(ABOUT THIS TASK): Exactly as they appear, copy the lines from the start of the entries below to the line containing "(had : s.admissible", both ends included.

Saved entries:
/-- R20, R21: a held access to a pinned line that is admitted charges its head and is tried. -/
theorem State.admitAccess_pinned {id ext off : Nat} {h a : Access} (hh : s.sh.held.get? id = some h) (hr : s.retarget h = .ok a)
    (had : s.admissible id a = true) (ht : a.target = .pinned ext off) (ho : a.origin = none)
    (hu : u = (s.charge a.slot 0 (headOf a.func) 1).charge a.slot 1 (headOf a.func) 1) :
    s.admitAccess id = ({ u with
      sh.held := u.sh.held.del id, sh.waiting := u.sh.waiting.set id { a with stride := u.str.count } }.creditBack a.credit).tryAccess id := by
  simp [State.admitAccess, State.lookUp, hh, hr, had, ht, ho, hu]

theorem State.admitAccess_unmapped {id dpa : Nat} {h : Access} (hh : s.sh.held.get? id = some h) (hr : s.retarget h = .error dpa) :
    s.admitAccess id = ({ s with sh.held := s.sh.held.del id }.logUnmapped h.ld dpa).answerUnmapped h := by
  simp [State.admitAccess, hh, hr]

theorem State.takeDue_of_contains {kind id : Nat} (h : s.atBoundary.contains (kind, id, 0) = true) :
    s.takeDue kind id = some { s with atBoundary := s.atBoundary.filter (· != (kind, id, 0)) } := by
  simp only [State.takeDue, h, if_true]

end Sys2Proof.Machine
end

section
open Sys2Proof Sys2Proof.Machine

/-- Settles O1: the clock goes on with the stride, and each row runs on the case that its hypotheses pick. -/
theorem plannerRowsComplete : Obligations.PlannerRowsComplete := by
  refine ⟨fun links s hr hst => ⟨_, rfl, congrArg Host.Outcome.next (State.strideBoundary_running hr hst)⟩, State.startStride_clock,
    fun s hn hr ha => execDemandSnapshot_active hn hr ha, fun s => rfl,
    fun h cls idx units x op s hop hx hc hi => execSliceOverrun_of_op hop hx hc hi,
    fun id ext off h a s ha hh hr had ht ho => ⟨_, rfl, ?_⟩, fun id dpa h s ha hh hr => ?_, fun die s => rfl, fun s u hb hu => ?_⟩
  · simp only [exec, execAccessAdmission, ha, if_true, State.admitAccess_pinned hh hr had ht ho rfl]
  · simp only [exec, execAccessAdmission, ha, if_true, State.admitAccess_unmapped hh hr]
  · subst hu
    simp only [exec, execStagingClaimGrant, State.takeDue_of_contains hb]
end

section
/-! SUPPORT. Register writes: what a write that is ignored changes, what each selector and control takes, and that doorbells and the
registers of queue pair 0 stay within the queues, the log and the outputs. -/

namespace Sys2Proof.Machine

variable {s t u : State} {func off num : Nat} {part : Part} {val : U64}

/-! ## Ignored writes -/

theorem State.logRated_eq_ras (key code : Nat) (slot : Option Nat) (a b : Nat) :
    ∃ r, s.logRated key code slot a b = { s with ras := r } := by
  unfold State.logRated
  split
  · exact ⟨_, rfl⟩
  · exact ⟨_, rfl⟩

/-- R573: a write that is ignored changes the log alone. -/
theorem State.ignored_eq_ras (s : State) (func off val : Nat) : ∃ r, s.ignored func off val = { s with ras := r } :=
  State.logRated_eq_ras func 0x0004 none off val

/-- What holds of the state with any log, and of a register's write, holds of that write by any function. -/
theorem State.ownerWrite_frame {P : State → Prop} {f : State → State} (hi : ∀ r, P { s with ras := r }) (hf : P (f s)) :
    P (s.ownerWrite func off val f) := by
  unfold State.ownerWrite
  split
  · exact hi s.ras
  · split
    · exact hf
    · obtain ⟨r, hr⟩ := State.ignored_eq_ras s func off val.toNat
      exact hr ▸ hi r

theorem State.ownerWrite_of_owner (f : State → State) (hu : s.regUp func = true) (ho : s.isOwner func = true) :
    s.ownerWrite func off val f = f s := by
  simp [State.ownerWrite, hu, ho]

theorem State.ownerWrite_of_not_owner (f : State → State) (hu : s.regUp func = true) (ho : s.isOwner func = false) :
    s.ownerWrite func off val f = s.ignored func off val.toNat := by
  simp [State.ownerWrite, hu, ho]

/-! ## Selectors and controls -/

theorem State.writeBridleSel_eq (s : State) (func : Nat) (part : Part) (val : U64) :
    ∃ v r, s.writeBridleSel func part val = { s with str.bridleSel := v, ras := r } := by
  unfold State.writeBridleSel
  obtain ⟨r, hr⟩ := State.ignored_eq_ras s func (reg 1 0x30) val.toNat
  dsimp only
  split
  · exact ⟨_, s.ras, rfl⟩
  · exact ⟨s.str.bridleSel, r, hr⟩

(SOLUTION):
/-- R20, R21: a held access to a pinned line that is admitted charges its head and is tried. -/
theorem State.admitAccess_pinned {id ext off : Nat} {h a : Access} (hh : s.sh.held.get? id = some h) (hr : s.retarget h = .ok a)
    (had : s.admissible id a = true) (ht : a.target = .pinned ext off) (ho : a.origin = none)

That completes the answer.